The Real Story Behind Every Sip

The history of Ramadan drinks in Saudi Arabia is not really about beverages at all. It is about how a culture absorbs, adapts, and makes things entirely its own. Sobia arrived with Egyptian pilgrims. Qamar al-Din traveled through Levantine trade routes. Vimto came from England via India. Tamr Hindi carries its South Asian origins right there in its name.

All of them landed on the Saudi iftar table and never left. Why? Because they were useful, delicious, and over time became wrapped up in memory and meaning. For a Saudi family sitting down to break their fast, that first cold sip is not just hydration. It is history and family, and it is the same glass their parents raised before them, and their grandparents before that.

FAQs

What is the history of Ramadan drinks in Saudi Arabia?
Ramadan drinks in Saudi Arabia developed over centuries as a practical response to the desert climate and long fasting hours. Drinks like Sobia arrived through Egyptian pilgrim caravans, Qamar al-Din traveled from the Levant via trade routes. Even Vimto made its way from England through India into the Gulf. Over time, these beverages became deeply tied to Saudi iftar culture, hospitality, and family tradition.

What are the most traditional Ramadan drinks in Saudi Arabia?
The most traditional Ramadan drinks in Saudi Arabia are Sobia, Qamar al-Din, and Tamr Hindi (tamarind).

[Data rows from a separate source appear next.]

/-! ### Commands (95_test_vectors.md 2.3) -/

theorem test_merge_start : (after (exec .merge idleMerge)).map
    (fun t => (t.status, t.opr, t.oW, t.oH, t.oMode)) = some (.busy, .merge, 2, 2, 5) := by decide
/-- P2 step 7: SizeError, O_W and O_H keep their reset values. -/
theorem test_merge_sizeError : (after (exec .merge { idleMerge with bW := 3 })).map
    (fun t => (t.status, t.err, t.oW, t.oH)) = some (.error, .sizeError, 0, 0) := by decide
theorem test_unmerge_start : (after (exec .unmerge { idleUnmerge with boundX := 9 })).map
    (fun t => (t.status, t.opr, t.boundX, t.boundY, t.oMode)) = some (.busy, .unmerge, 1, 1, 7) := by
  decide
/-- From ERROR with B_W = 99: ERR goes from 1 to 0 and B_W is not looked at. -/
theorem test_unmerge_from_error : (after (exec .unmerge { failed with bW := 99 })).map
    (fun t => (t.status, t.err)) = some (.busy, .none) := by decide
/-- CTRL writes of 00 and 10 change nothing; OPR is not loaded. -/
theorem test_nop0 : after (exec .nop0 doneUnmerge) = some doneUnmerge := rfl
theorem test_nop2 : after (exec .nop2 doneUnmerge) = some doneUnmerge := rfl
/-- After reset a START is refused, for A_W = A_H = 0 (R32). -/
theorem test_start_after_reset :
    refusal (step (State.reset.withFetchWord 8 1)) = some .illegalGeometry
    ∧ refusal (step (State.reset.withFetchWord 8 3)) = some .illegalGeometry := by decide
theorem test_start_in_busy : after (exec .unmerge (mergingAt 0 1)) = some (mergingAt 0 1) := rfl

/-! ### Steps -/

/-- P1, k = 0: (192, 97, 49) at (0, 0), then (0, 1). -/
theorem test_merge_pixel_step : (after (step (mergingAt 0 0))).map
    (fun t => (t.pixelAt .go 0 0, t.x, t.y, t.status)) = some (⟨192, 97, 49⟩, 0, 1, .busy) := by decide
/-- P1, k = 3: the last pixel step ends the run. -/
theorem test_merge_last_step : (after (step (mergingAt 1 1))).map
    (fun t => (t.pixelAt .go 1 1, t.status, t.oW)) = some (⟨192, 96, 48⟩, .done, 2) := by decide
/-- U6, k = 3. -/
theorem test_unmerge_pixel_step : (after (step (unmergingAt 1 0 1 3))).map
    (fun t => (t.pixelAt .go 1 0, t.boundX, t.boundY)) = some (⟨80, 0, 0⟩, 2, 1) := by decide
/-- U6, k = 5: a black last pixel keeps the bound, and the crop gives 2×1. -/
theorem test_unmerge_last_step : (after (step (unmergingAt 1 2 2 1))).map
    (fun t => (t.status, t.oW, t.oH, t.oMode)) = some (.done, 2, 1, 7) := by decide
/-- P5 step 14. -/
theorem test_read_result : (after (transact (.grd 0b10 1 0) doneUnmerge)).map (·.reply)
    = some (.pixel 0x500000) := by decide
/-- P1 step 4. -/
theorem test_write_pixel : (after (transact (.gwr 0 0 0 0xC86432) State.reset)).map
    (fun t => t.pixelAt .ga 0 0) = some ⟨200, 100, 50⟩ := by decide
/-- Reset in BUSY keeps GA (70_reset_and_hazards.md R131). -/
theorem test_reset_in_busy : (after (step (withEvents (mergingAt 0 1) [.reset]))).map
    (fun t => (t.status, t.aW, t.pixelAt .ga 0 0)) = some (.idle, 0, ⟨200, 100, 50⟩) := by decide

/-- WAIT polls on through BUSY, with no turn, one turn and two turns between the polls; P2 step 8
reads 3 at once (30_encoding.md R70). -/
theorem test_wait : (after (wait [0, 1] (mergingAt 1 0))).map (fun t => (t.reply, t.status))
      = some (.register 2, .done)
    ∧ (after (wait [2] (mergingAt 1 0))).map (·.reply) = some (.register 2)
    ∧ (after (wait [] failed)).map (·.reply) = some (.register 3) := by decide

/-! ### Witnesses: states and operands that meet the hypotheses of the statements -/

theorem test_witness_good_idle : GoodState idleMerge ∧ GoodState idleUnmerge ∧ GoodState tiny :=
  ⟨⟨by decide, by decide, by decide, by decide, by decide, by decide⟩,
   ⟨by decide, by decide, by decide, by decide, by decide, by decide⟩,
   ⟨by decide, by decide, by decide, by decide, by decide, by decide⟩⟩

theorem test_witness_good_ended : GoodState doneUnmerge ∧ GoodState failed :=
  ⟨⟨by decide, by decide, by decide, by decide, by decide, by decide⟩,
   ⟨by decide, by decide, by decide, by decide, by decide, by decide⟩⟩

theorem test_witness_good_merging : GoodState (mergingAt 0 0) ∧ GoodState (mergingAt 0 1)
    ∧ GoodState (mergingAt 1 1) :=
  ⟨⟨by decide, by decide, by decide, by decide, by decide, by decide⟩,
   ⟨by decide, by decide, by decide, by decide, by decide, by decide⟩,
   ⟨by decide, by decide, by decide, by decide, by decide, by decide⟩⟩

theorem test_witness_good_unmerging : GoodState (unmergingAt 0 0 1 1) ∧ GoodState (unmergingAt 0 2 1 1)
    ∧ GoodState (unmergingAt 1 2 2 1) :=
  ⟨⟨by decide, by decide, by decide, by decide, by decide, by decide⟩,
   ⟨by decide, by decide, by decide, by decide, by decide, by decide⟩,
   ⟨by decide, by decide, by decide, by decide, by decide, by decide⟩⟩

/-- EncodingsRoundTrip: both sides of each equivalence at its ends. -/
theorem test_witness_encodings : encode .nop2 = some 0b10 ∧ encode .crop = none
    ∧ decodeTableWord 8 259 = some .unmerge ∧ decodeTableWord 8 255 = none
    ∧ decodeBytes [3, 0] = .ok .unmerge
    ∧ GridId.ofSelect 0b10 = some .go ∧ GridId.ofSelect 0b11 = none
    ∧ Reg.ofIndex 10 = some .oMode ∧ Reg.ofIndex 11 = none :=
  ⟨rfl, rfl, rfl, rfl, rfl, rfl, rfl, rfl, rfl⟩

/-- PackIsABijection, ChannelRoundTrip, MergedChannelStaysClose. -/
theorem test_witness_channel : ∃ t u, exec (.pack 15 0) State.reset = .next t ∧ t.result = .byte 0xF0
    ∧ exec (.mergeCh 0x0F 0xF0) State.reset = .next u ∧ u.result = .byte 0x0F :=
  ⟨_, _, rfl, rfl, rfl, rfl⟩

/-- PayloadSelection: outside in x, outside in y, inside at the last cell. -/
theorem test_witness_payload : (¬ ((nines 2 2).x < (nines 2 2).bW ∧ (nines 2 2).y < (nines 2 2).bH))
    ∧ (¬ ((nines 1 3).x < (nines 1 3).bW ∧ (nines 1 3).y < (nines 1 3).bH))
    ∧ (nines 1 2).x < (nines 1 2).bW ∧ (nines 1 2).y < (nines 1 2).bH
    ∧ (nines 1 2).bW ≤ (nines 1 2).params.maxW ∧ (nines 1 2).bH ≤ (nines 1 2).params.maxH := by
  decide

/-- PayloadSelectionFaults: a position past MAXW, and one past MAXH. -/
theorem test_witness_payload_faults :
    (let s := { State.reset with params := ⟨4, 3, 3⟩, bW := 5, bH := 1, x := 3 }
     s.x < s.bW ∧ s.y < s.bH ∧ s.params.maxW ≤ s.x)
    ∧ (let s := { State.reset with params := ⟨4, 3, 3⟩, bW := 1, bH := 5, y := 3 }
       s.x < s.bW ∧ s.y < s.bH ∧ s.params.maxH ≤ s.y) := by decide

/-- BlackTest: both cases; PixelRoundTrip with a lane of 16 and with none above 15. -/
theorem test_witness_black : (⟨0, 1, 0⟩ : Pixel).g ≠ 0
    ∧ ∃ t u, exec (.mergePx ⟨1, 2, 3⟩ ⟨16, 15, 0⟩) State.reset = .next t
      ∧ t.result = .pixel ⟨1, 0, 0⟩ ∧ exec (.unmergePx ⟨1, 0, 0⟩) t = .next u
      ∧ u.result = .pixel ⟨16, 0, 0⟩ :=
  ⟨by decide, _, _, rfl, rfl, rfl, rfl⟩
theorem test_witness_black_zero : ∃ t u, exec (.mergePx ⟨1, 2, 3⟩ ⟨15, 15, 15⟩) State.reset = .next t
    ∧ t.result = .pixel ⟨0, 0, 0⟩ ∧ exec (.unmergePx ⟨0, 0, 0⟩) t = .next u
    ∧ u.result = .pixel ⟨0, 0, 0⟩ := ⟨_, _, rfl, rfl, rfl, rfl⟩

/-- SizeCheck: equality fits; one more on either axis does not. -/
theorem test_witness_sizes : (sizes 10 10 10 10).bW ≤ (sizes 10 10 10 10).aW
    ∧ (sizes 10 10 11 9).aW < (sizes 10 10 11 9).bW
    ∧ (sizes 10 10 9 11).aH < (sizes 10 10 9 11).bH := by decide

/-- ScanAdvance at the largest legal grid's last coordinate, at the end of a column and inside one;
BoundUpdate at the last coordinate that exists. -/
theorem test_witness_scan :
    (let s := { State.reset with aW := 65535, aH := 65535, x := 65534, y := 65534 }
     s.params.legal = true ∧ s.x < s.aW ∧ s.aW ≤ s.params.maxW ∧ s.y < s.aH ∧ s.aH ≤ s.params.maxH
     ∧ s.x = s.aW - 1 ∧ s.y = s.aH - 1 ∧ s.x < s.params.maxW ∧ s.y < s.params.maxH)
    ∧ (let s := mergingAt 0 1
       s.params.legal = true ∧ s.x < s.aW ∧ s.aW ≤ s.params.maxW ∧ s.y < s.aH ∧ s.aH ≤ s.params.maxH
       ∧ s.x ≠ s.aW - 1 ∧ s.y = s.aH - 1)
    ∧ (let s := mergingAt 1 0
       s.x < s.aW ∧ s.aW ≤ s.params.maxW ∧ s.y < s.aH ∧ s.aH ≤ s.params.maxH ∧ s.y ≠ s.aH - 1) := by
  decide

/-- MergeStartStep, UnmergeStartStep: the three statuses, a payload that fits and one that does not,
and the smallest and the largest grid. -/
theorem test_witness_starts : idleMerge.status ≠ .busy ∧ doneUnmerge.status ≠ .busy
    ∧ failed.status ≠ .busy
    ∧ (1 ≤ failed.aW ∧ failed.aW ≤ failed.params.maxW) ∧ (1 ≤ failed.aH ∧ failed.aH ≤ failed.params.maxH)
    ∧ (failed.bW ≤ failed.params.maxW ∧ failed.bH ≤ failed.params.maxH) ∧ failed.aW < failed.bW
    ∧ (let s := sizes 65535 1 65535 1
       s.status ≠ .busy ∧ (1 ≤ s.aW ∧ s.aW ≤ s.params.maxW) ∧ (1 ≤ s.aH ∧ s.aH ≤ s.params.maxH)
       ∧ (s.bW ≤ s.params.maxW ∧ s.bH ≤ s.params.maxH) ∧ s.bW ≤ s.aW ∧ s.bH ≤ s.aH) := by decide

/-- StartInBusyIsIgnored; IllegalGeometryIsRefused, legal and illegal on the last value. -/
theorem test_witness_refused_starts : (mergingAt 0 0).status = .busy ∧ State.reset.status ≠ .busy
    ∧ State.reset.aW = 0
    ∧ (let s := { State.reset with params := ⟨4, 3, 3⟩, aW := 3, aH := 3, bW := 4 }
       s.status ≠ .busy ∧ s.params.maxW < s.bW ∧ ¬ (s.aW = 0 ∨ s.params.maxW < s.aW)) := by decide

/-- OperationsKeepTheInputs, EveryStepKeepsTheInvariant, OnlyAnOversizePayloadRaises (both ways ERR
can be 1 after a step). -/
theorem test_witness_steps : (∃ t, exec .merge idleMerge = .next t) ∧ (∃ t, step (mergingAt 1 1) = .next t)
    ∧ (∃ t, step failed = .next t ∧ t.err = .sizeError)
    ∧ (∃ t, step (withEvents (sizes 10 10 11 9) [.bus (.wr 0 1)]) = .next t ∧ t.err = .sizeError) :=
  ⟨⟨_, rfl⟩, ⟨_, rfl⟩, ⟨_, rfl, rfl⟩, ⟨_, rfl, rfl⟩⟩

/-- StepRunsTheCommand and StepTakesTheNextEvent. -/
theorem test_witness_events : (withEvents idleMerge [.bus (.wr 0 (0b01#2).toNat)]).pending
      = .bus (.wr 0 (0b01#2).toNat) :: []
    ∧ decodeTableWord 8 0b00000001 = some .merge
    ∧ idleMerge.pending = [] ∧ (withEvents idleMerge [.coreTurn]).pending = .coreTurn :: []
    ∧ (withEvents idleMerge [.reset, .bus (.rd 1)]).pending = .reset :: [.bus (.rd 1)] :=
  ⟨rfl, rfl, rfl, rfl, rfl⟩

/-- CoreIsQuiescent in IDLE, DONE and ERROR. -/
theorem test_witness_quiet : idleMerge.status ≠ .busy ∧ idleMerge.pending = []
    ∧ doneUnmerge.status ≠ .busy ∧ doneUnmerge.pending = []
    ∧ failed.status ≠ .busy ∧ failed.pending = [] := by decide

/-- MergePixelStep, FinishEndsTheRun, ScanOrder, RunsTerminate: the states of
`test_witness_good_merging` at the last coordinate, at the end of a column and at the start. -/
theorem test_witness_merging :
    (let s := mergingAt 1 1
     s.pending = [] ∧ s.status = .busy ∧ s.opr = .merge ∧ s.x = s.aW - 1 ∧ s.y = s.aH - 1)
    ∧ (let s := mergingAt 0 1
       s.pending = [] ∧ s.status = .busy ∧ s.opr = .merge ∧ s.x ≠ s.aW - 1 ∧ s.y = s.aH - 1)
    ∧ (let s := mergingAt 0 0
       s.pending = [] ∧ s.status = .busy ∧ s.opr = .merge ∧ s.y ≠ s.aH - 1 ∧ s.x = 0 ∧ s.y = 0
       ∧ stepsLeft s = 4 ∧ 3 < s.aW * s.aH) := by decide

/-- UnmergePixelStep, FinishEndsTheRun, PixelStepsAreTheirOperations: the states of
`test_witness_good_unmerging`. -/
theorem test_witness_unmerging :
    (let s := unmergingAt 1 2 2 1
     s.pending = [] ∧ s.status = .busy ∧ s.opr = .unmerge ∧ s.x = s.aW - 1 ∧ s.y = s.aH - 1)
    ∧ (let s := unmergingAt 0 2 1 1
       s.pending = [] ∧ s.status = .busy ∧ s.opr = .unmerge ∧ s.x ≠ s.aW - 1 ∧ s.y = s.aH - 1
       ∧ (s.pixelAt .ga s.x s.y).r &&& 0x0F#8 ≠ 0)
    ∧ (let s := unmergingAt 0 0 1 1
       s.opr = .unmerge ∧ s.y ≠ s.aH - 1 ∧ (s.pixelAt .ga s.x s.y).r &&& 0x0F#8 = 0
       ∧ (s.pixelAt .ga s.x s.y).g &&& 0x0F#8 = 0 ∧ (s.pixelAt .ga s.x s.y).b &&& 0x0F#8 = 0) := by
  decide
theorem test_witness_pixel_operations : (∃ t, step (mergingAt 0 1) = .next t)
    ∧ (∃ t, step (unmergingAt 0 2 1 1) = .next t) := ⟨⟨_, rfl⟩, ⟨_, rfl⟩⟩

/-- PixelStepWrites at the last coordinate that exists, and with a lit and an unlit pixel. -/
theorem test_witness_pixel_step_writes :
    (let s := { State.reset with x := 65534, y := 65534 }
     s.params.legal = true ∧ s.x < s.params.maxW ∧ s.y < s.params.maxH)
    ∧ ((unmergingAt 0 2 1 1).params.legal = true
      ∧ (unmergingAt 0 2 1 1).x < (unmergingAt 0 2 1 1).params.maxW
      ∧ (unmergingAt 0 2 1 1).y < (unmergingAt 0 2 1 1).params.maxH
      ∧ ((unmergingAt 0 2 1 1).pixelAt .ga 0 2).r &&& 0x0F#8 ≠ 0)
    ∧ ((unmergingAt 0 0 1 1).x < (unmergingAt 0 0 1 1).params.maxW
      ∧ (unmergingAt 0 0 1 1).y < (unmergingAt 0 0 1 1).params.maxH
      ∧ ¬ litAt (unmergingAt 0 0 1 1) 0 0) := by
  unfold litAt
  decide

/-- WaitEndsOutsideBusy: the good states of `test_witness_good_ended` and
`test_witness_good_merging`, in DONE, ERROR and BUSY. -/
theorem test_witness_wait : doneUnmerge.status ≠ .busy ∧ failed.status ≠ .busy
    ∧ (mergingAt 0 0).status = .busy ∧ stepsLeft (mergingAt 1 1) = 1 := by decide

/-- MemoryFormIsCanonical, PixelWritesCommute, PixelWriteReplacesOneCell. -/
theorem test_witness_memory : idleMerge.ga.wf = true
    ∧ (idleMerge.ga.write 0 0 ⟨1, 1, 1⟩).wf = true
    ∧ ¬ ((0 : Nat) = 0 ∧ (1 : Nat) = 2)
    ∧ ¬ (GridId.gb = GridId.ga ∧ (0 : Nat) = 0 ∧ (0 : Nat) = 0)
    ∧ Memory.wf ⟨0, [⟨1, 0, ⟨0, 0, 0⟩⟩, ⟨0, 1, ⟨0, 0, 0⟩⟩]⟩ = false := by decide

/-- RegisterAccess: each clause at a boundary value. -/
theorem test_witness_register_access : 10 ∈ [1, 2, 8, 9, 10]
    ∧ Transaction.registerWriteFits Params.suggested 2 1
    ∧ Transaction.registerWriteFits Params.suggested 0 4 = false
    ∧ Transaction.registerWriteFits Params.suggested 5 256 = false
    ∧ Transaction.registerWriteFits Params.suggested 7 65535
    ∧ (mergingAt 0 0).status = .busy := by decide
theorem test_witness_register_write : ∃ t, transact (.wr 7 65535) idleMerge = .next t := ⟨_, rfl⟩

Why is Vimto so popular during Ramadan in Saudi Arabia?
Vimto became popular in Saudi Arabia after the Aujan family introduced it to the Gulf market in 1927. It was originally invented in England as a non-alcoholic health tonic, which made it a natural fit for Muslim households.

What is Qamar al-Din and where does it come from?
Qamar al-Din is a sweet apricot nectar made from dried fruit leather dissolved in water. It originates from the Levant, specifically from the Ghouta region of Syria, where it was first produced and recorded in a 13th-century recipe.

How has the culture of Ramadan drinks in Saudi Arabia changed over time?
Historically, most Ramadan drinks in Saudi Arabia were homemade, with families preparing recipes passed down through generations. Over the 20th century, commercial production grew to meet demand, with street vendors, supermarkets, and major brands taking center stage. Today, local Saudi brands are also entering the Ramadan beverage market, reflecting a modern national identity at the iftar table while still honoring the deep cultural roots of these traditional drinks.